Dividends Paid for Over 25 Years?
This criterion examines if a company has consistently paid dividends for over 25 years as it reflects its financial stability and commitment to returning value to shareholders.
Inter Parfums (IPAR) has a history of paying dividends starting from 2002. Over the past 21 years, IPAR has shown a strong commitment to returning value to its shareholders. Despite not reaching the 25-year mark yet, the company has increased its dividend over the years from 0.04 in 2002 to 2.5 in 2023, which is a substantial growth and signifies strong financial performance.
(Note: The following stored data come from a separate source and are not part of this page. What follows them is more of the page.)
/-- R425, R427, R433, R457: how a lane takes a request. Before stage 2 has completed nothing happens; a seq that is not the
next is answered SEQ; a reserved field MALFORMED; a request behind another is held. A STATE request is answered from
reset, whatever its seq, and leaves the lane's count. A replay sends a source's held events again, in order, from a
sequence number on, or answers GONE. A request's flit gives its fields (R424); a reserved kind is MALFORMED. (A
malformed request advances the count: log 54.) R426 to R428, R430: the memory requests, LAUNCH and HFENCE on a free
lane. A read with acq = 0 is served by the lane's read buffer where it holds every byte; any other at the home, which
fills the buffer, or empties it with acq = 1; data that the home cannot give reads as free values (log 12). A write is
performed at the home. WRITE_WC is answered on acceptance and performed later. LAUNCH joins its queue, or is held while
the queue is full. HFENCE is held until the masked lanes have performed what they accepted before it. R431, R434, R436:
the SERVICE requests on a free lane. SETID gives the package its id and brings the links up; FENCE fences a peer, and
ADMIT waits for a port of it; LIMITS sets the stall limit and the fence interval; GIVE and TAKE write the leaf's ho bit
and flush the page, waiting while it holds pinned sectors; PXMODE, in which the device holds no page of the host; MINT
answers the capability with its check code; RULECTX, CLEARFAIL, UNFENCECORE. A package that has stopped answers STATE
requests alone. (The bits of MINT's and UNFENCECORE's words are log 55; FENCE of a peer without a port and ADMIT of one
that is not fenced log 56; when a WRITE_WC is performed log 57; that the read buffer always serves what it holds log 58:
R427 says that it may.) -/
def Obligations.HostRequests : Prop :=
  (∀ (s : State) (r : HostReq),
     let l := s.lane r.lane
     let next := r.seq = l.last + 1
     (∀ e, Claims.Request r e →
       (s.lanesUp = false → exec e.1 s = .next s) ∧
       (s.lanesUp = true → s.serving ≠ some r.lane → ¬ next → exec e.1 s = .next (s.respond r 1 0 [])) ∧
       (s.lanesUp = true → s.serving ≠ some r.lane → next → r.clean = false →
         exec e.1 s = .next ((s.modLane r.lane fun l => { l with last := r.seq }).respond r 2 0 [])) ∧
       (s.lanesUp = true → s.serving ≠ some r.lane → next → r.clean = true → l.held ≠ [] → exec e.1 s = .next (s.accept e.2 r))) ∧
     (s.lanesUp = true → ¬ next → exec (.writeWc r) s = .next (s.respond r 1 0 [])) ∧
     (r.clean = true →
       exec (.stateLastSeq r) s = .next (s.respond r 0 (l.last.setWidth 64) []) ∧
       (wbits r.w2 63 32 = 0 → exec (.stateNextEventSeq r) s = .next (s.respond r 0 (wordOfNat (sget 0 s.evSeq r.w2.toNat)) [])) ∧
       (wbits r.w2 63 32 = 0 → r.w3.toNat < 2 ^ 32 →
         let lane := (Source.ofWord r.w2).lane
         let h := s.lane lane
         let seqOf := fun (e : Event) => wbits (e.words.getD 1 0) 63 32
         let es := fromSeq r.w3.toNat (ofSource r.w2 h.sent)
         (∀ e ∈ es, e ∈ h.sent ∧ wbits (e.words.getD 1 0) 31 0 = r.w2.toNat) ∧
         (∀ e, es.head? = some e → seqOf e = r.w3.toNat) ∧
         (es = [] ↔ ∀ e ∈ h.sent, wbits (e.words.getD 1 0) 31 0 = r.w2.toNat → seqOf e ≠ r.w3.toNat) ∧
         (es ≠ [] → exec (.stateReplay r) s = .next ((s.modLane lane fun l => { l with out := l.out ++ es }).respond r 0 0 [])) ∧
         (es = [] → (∀ e ∈ h.unsent ++ h.waiting, wbits (e.words.getD 1 0) 31 0 = r.w2.toNat → seqOf e ≠ r.w3.toNat) →
           r.w3.toNat ≠ sget 0 s.evSeq r.w2.toNat → exec (.stateReplay r) s = .next (s.respond r 6 0 [])))) ∧
     (∀ (lane : Nat) (ws : List Word) (data : List Byte),
       let q := requestOf lane ws data
       let kind := requestKind (ws.getD 0 0)
       (q.lane = lane ∧ q.seq.toNat = wbits (ws.getD 0 0) 63 32 ∧ q.ctx = wbits (ws.getD 0 0) 27 22 ∧ q.acq = wbit (ws.getD 0 0) 21 ∧
         q.len = wbits (ws.getD 0 0) 11 0 + 1 ∧ q.addr = ws.getD 1 0) ∧
       (∀ e, Claims.Request q e → kind = e.2 → hostRequest lane ws data s = exec e.1 s) ∧
       (112 ≤ kind ∨ (90 < kind ∧ kind < 96) → Claims.Free s q →
         hostRequest lane ws data s = Claims.answers (s.accept kind q) q 2 0 []) ∧
       (99 < kind → kind < 112 → hostRequest lane ws data s = .next (s.respond q 2 0 [])) ∧
       (s.boot.fail ≠ 0 → State.plan s (.request lane ws data) =
         if kind / 16 = 6 then .out (hostRequest lane ws data s) else .out (.next s))) ∧
     (∀ (h : Held) (rest : List Held), 112 ≤ h.kind ∨ (90 < h.kind ∧ h.kind < 96) → s.lanesUp = true → (s.lane h.req.lane).held = h :: rest →
       let u := { s with serving := some h.req.lane }
       heldMeaning h u = .next ((u.modLane h.req.lane fun l => { l with held := rest }).respond h.req 2 0 [])) ∧
     (r.clean = true → exec (.stateBootStatus r) s = .next (s.respond r 0 (wordOfNat (s.boot.fail * 256 + s.boot.stage)) []))) ∧
  (∀ (s : State) (r : HostReq), Claims.Free s r →
     let a := va r.addr
     let die := r.lane / 4 % 4
     (hostAligned a r.len = false → exec (.read r) s = Claims.answers (s.accept 0 r) r 2 0 [] ∧
       exec (.write r) s = Claims.answers (s.accept 16 r) r 2 0 []) ∧
     (hostAligned a r.len = true →
       (∀ st, (s.accept 0 r).hostPage r.lane a false = .error st → exec (.read r) s = Claims.answers (s.accept 0 r) r st 0 []) ∧
       (∀ t v, (s.accept 0 r).hostPage r.lane a false = .ok (t, v) →
         let buf := (v.lane r.lane).buffer
         let inBuf := ∀ i, i < r.len → shas buf (a + i) = true
         (r.acq = false → inBuf → exec (.read r) s = Claims.answers v r 0 0 ((List.range r.len).map fun i => sget 0 buf (a + i))) ∧
         let read := v.fillRange t die a r.len
         (v.badAt t die a r.len = false → r.acq = true →
           exec (.read r) s = Claims.answers (read.modLane r.lane fun l => { l with buffer := [] }) r 0 0 (v.homeRead t die a r.len)) ∧
         (v.badAt t die a r.len = false → r.acq = false → ¬ inBuf →
           exec (.read r) s = Claims.answers (read.fillBuffer r.lane t a r.len) r 0 0 (v.homeRead t die a r.len)) ∧
         (v.badAt t die a r.len = true → r.acq = true ∨ ¬ inBuf → ∃ u, exec (.read r) s =
           Claims.answers u r 0 0 ((List.range r.len).map fun i => Config.freeByte (v.free + i)))) ∧
       (∀ st, (s.accept 16 r).hostPage r.lane a true = .error st → exec (.write r) s = Claims.answers (s.accept 16 r) r st 0 []) ∧
       (∀ t v, (s.accept 16 r).hostPage r.lane a true = .ok (t, v) → exec (.write r) s = Claims.answers (v.hostWrite r t) r 0 0 []) ∧
       (∀ t v, s.hostPage r.lane a true = .ok (t, v) → exec (.writeWc r) s = .next ((v.accept 32 r).respond r 0 0 []))) ∧
     (∀ (w : State) (k : Nat) (h : Held), w.lanesUp = true → (w.lane r.lane).held[k]? = some h →
       (∀ x ∈ (w.lane r.lane).held.take (k + 1), x.kind = 32) → ∀ t v, w.hostPage r.lane (va h.req.addr) true = .ok (t, v) →
       exec (.writeWcPerform r.lane k) w = .next ((v.hostWrite h.req t).modLane r.lane fun l => { l with held := l.held.eraseIdx k })) ∧
     (7 < r.w2.toNat ∨ a % 128 ≠ 0 → exec (.hostLaunch r) s = Claims.answers (s.accept 48 r) r 2 0 []) ∧
     (r.w2.toNat ≤ 7 → a % 128 = 0 → ∀ t w, (s.accept 48 r).hostPage r.lane a false = .ok (t, w) → w.badAt t die a 128 = false →
       let ws := wordsOf 16 (w.homeRead t die a 128)
       let v := w.fillRange t die a 128
       let bad := recordBad ws = true ∨ v.assigned r.ctx (placementOf (ws.getD 1 0)) = false
       let q := sget [] (v.ctx r.ctx).queues r.w2.toNat
       let put := v.enqueueLaunch r.ctx r.w2.toNat ws 0 none r.lane 0
       (bad → exec (.hostLaunch r) s = Claims.answers v r 2 0 []) ∧
       (¬ bad → 64 ≤ q.length → exec (.hostLaunch r) s = .next v) ∧
       (¬ bad → q.length < 64 → exec (.hostLaunch r) s = Claims.answers put.2 r 0 (wordOfNat put.1) [])) ∧
     (let waits := ∃ n, n < 16 ∧ wbit r.w2 n = true ∧ ∃ x ∈ ((s.accept 64 r).lane n).held, x.order < s.order
      (wbits r.w2 63 16 ≠ 0 → exec (.hfence r) s = Claims.answers (s.accept 64 r) r 2 0 []) ∧
      (wbits r.w2 63 16 = 0 → waits → exec (.hfence r) s = .next (s.accept 64 r)) ∧
      (wbits r.w2 63 16 = 0 → ¬ waits → exec (.hfence r) s =
        Claims.answers ((s.accept 64 r).modLane r.lane fun l => { l with buffer := [] }) r 0 0 []))) ∧
  (∀ (s : State) (r : HostReq), Claims.Free s r →
     let w := r.w2
     let n := w.toNat
     let ans := fun (t : State) (st : Nat) => Claims.answers t r st 0 []
     (0xFFF ≤ n → exec (.setid r) s = ans (s.accept 80 r) 2 ∧ exec (.serviceFence r) s = ans (s.accept 81 r) 2 ∧
       exec (.admitPeer r) s = ans (s.accept 82 r) 2) ∧
     (n < 0xFFF →
       (let u := s.accept 80 r
        (∀ c ∈ u.ctxs, c.2.live = false) →
          exec (.setid r) s = ans (State.linksUp { u with pkg := n, boot := { u.boot with stage := 3, done := 3 } }) 0) ∧
       exec (.serviceFence r) s = ans ((s.accept 81 r).fencePeer n) 0 ∧
       (let u := s.accept 82 r
        let ports := u.portsTo n
        (n ∉ u.fencedPkgs → exec (.admitPeer r) s = ans u 0) ∧
        (n ∈ u.fencedPkgs → (∀ p ∈ ports, (u.port p).downAt ≠ 0) → exec (.admitPeer r) s = .next u) ∧
        (n ∈ u.fencedPkgs → (∃ p ∈ ports, (u.port p).downAt = 0) → ∃ t, exec (.admitPeer r) s = ans t 0 ∧ n ∉ t.fencedPkgs ∧
          (∀ m, m ≠ n → (m ∈ t.fencedPkgs ↔ m ∈ u.fencedPkgs)) ∧
          ∀ p ∈ ports, t.port p = { u.port p with state := if (u.port p).downAt = 0 then .up else .down }))) ∧
     (let u := s.accept 83 r
      ((u.ctx r.ctx).live = false → exec (.limits r) s = ans u 7) ∧
      ((u.ctx r.ctx).live = true → ∃ t, exec (.limits r) s = ans t 0 ∧ t.fenceInterval = r.w3.toNat ∧
        (t.ctx r.ctx).stallLimit = n ∧ ∀ c, c ≠ r.ctx → t.ctx c = u.ctx c)) ∧
     (let a := va r.addr
      let u := s.accept 84 r
      (u.leafOf a = none → exec (.give r) s = ans u 3) ∧
      (∀ k leaf, u.leafOf a = some (k, leaf) → u.flushWaits a = true → exec (.give r) s = .next u) ∧
      (∀ k leaf, u.leafOf a = some (k, leaf) → u.flushWaits a = false → exec (.give r) s =
        ans ((((u.setHo a leaf 0).hostFlush a).resumePage a leaf).releaseEngines) 0) ∧
      (let u := s.accept 85 r
       (u.leafOf a = none → exec (.take r) s = ans u 3) ∧
       (∀ k leaf, u.leafOf a = some (k, leaf) → u.flushWaits a = true → exec (.take r) s = .next u) ∧
       (∀ k leaf, u.leafOf a = some (k, leaf) → u.flushWaits a = false →
         exec (.take r) s = ans ((u.setHo a leaf 1).hostFlush a) 0))) ∧
     (let u := s.accept 86 r
      (1 < n → exec (.pxmode r) s = ans u 2) ∧
      (n = 0 → exec (.pxmode r) s = ans { u with pxmode := false } 0) ∧
      (n = 1 → ∃ t, exec (.pxmode r) s = ans t 0 ∧ t = { u with pxmode := true } ∧
        ∀ d a x, t.held d a = some x → leafHo x.leaf = false)) ∧
     (let u := s.accept 87 r
      let bad := wbits w 15 0 ≠ 0 ∨ wbits w 47 45 ≠ 0 ∨ wbits w 39 29 ≠ 0
      (bad → exec (.mint r) s = ans u 2) ∧
      (¬ bad → (u.ctx (wbits w 63 48)).live = false → exec (.mint r) s = ans u 7) ∧
      (¬ bad → (u.ctx (wbits w 63 48)).live = true → exec (.mint r) s =
        Claims.answers u r 0 (w ||| (Config.checkCode (wbits w 63 48) (wbits w 63 16)).setWidth 64) [])) ∧
     (let u := s.accept 88 r
      let o := (u.ruleCtx n).owner
      (7 < n → exec (.rulectx r) s = ans u 2) ∧
      (n ≤ 7 → ((u.ctx r.ctx).live = false ∨ ∃ c, o = some c ∧ c ≠ r.ctx) → exec (.rulectx r) s = ans u 7) ∧
      (n ≤ 7 → (u.ctx r.ctx).live = true → (o = none ∨ o = some r.ctx) →
        exec (.rulectx r) s = ans (u.modRule n fun c => { c with owner := some r.ctx }) 0)) ∧
     (let u := s.accept 89 r
      ((u.ctx r.ctx).live = false → exec (.clearfail r) s = ans u 7) ∧
      ((u.ctx r.ctx).live = true → exec (.clearfail r) s = ans (u.modCtx r.ctx fun c => { c with failed := false }) 0)) ∧
     (let u := s.accept 90 r
      let core := wbits w 14 2
      let bad := wbits w 63 15 ≠ 0 ∨ wbits w 1 0 ≠ 0
      (bad → exec (.unfencecore r) s = ans u 2) ∧
      (¬ bad → (u.core core).fenced = false → exec (.unfencecore r) s = ans u 7) ∧
      (¬ bad → (u.core core).fenced = true → exec (.unfencecore r) s = ans (u.modCore core fun c => { c with fenced := false }) 0)))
This trend is good as it suggests reliable financial health and a shareholder-friendly approach. However, the company does not satisfy the strict condition of 25 years yet but is on a promising trajectory.
Reliable Stock Repurchases Over the Past 20 Years?
Evaluate the consistency of stock repurchases by a company over a period of 20 years and why it matters for investment analysis.
Over the past 20 years, Inter Parfums (IPAR) has not shown a consistent pattern of stock repurchases. The key years identified for repurchases are 2005, 2008, 2009, and 2019. While there were reductions in the number of shares during these years, the overall pattern of share counts primarily shows annual increases or stabilizations. The average repurchase rate of approximately 0.3% per year indicates a lack of commitment to a steady buyback program. This sporadic approach to share repurchases could be seen as a negative from an investment standpoint as it signals a potentially unclear strategy for capital return to shareholders. Regular buybacks can support share prices and signal management's confidence in the company's future, but this has not been consistently observed with Inter Parfums.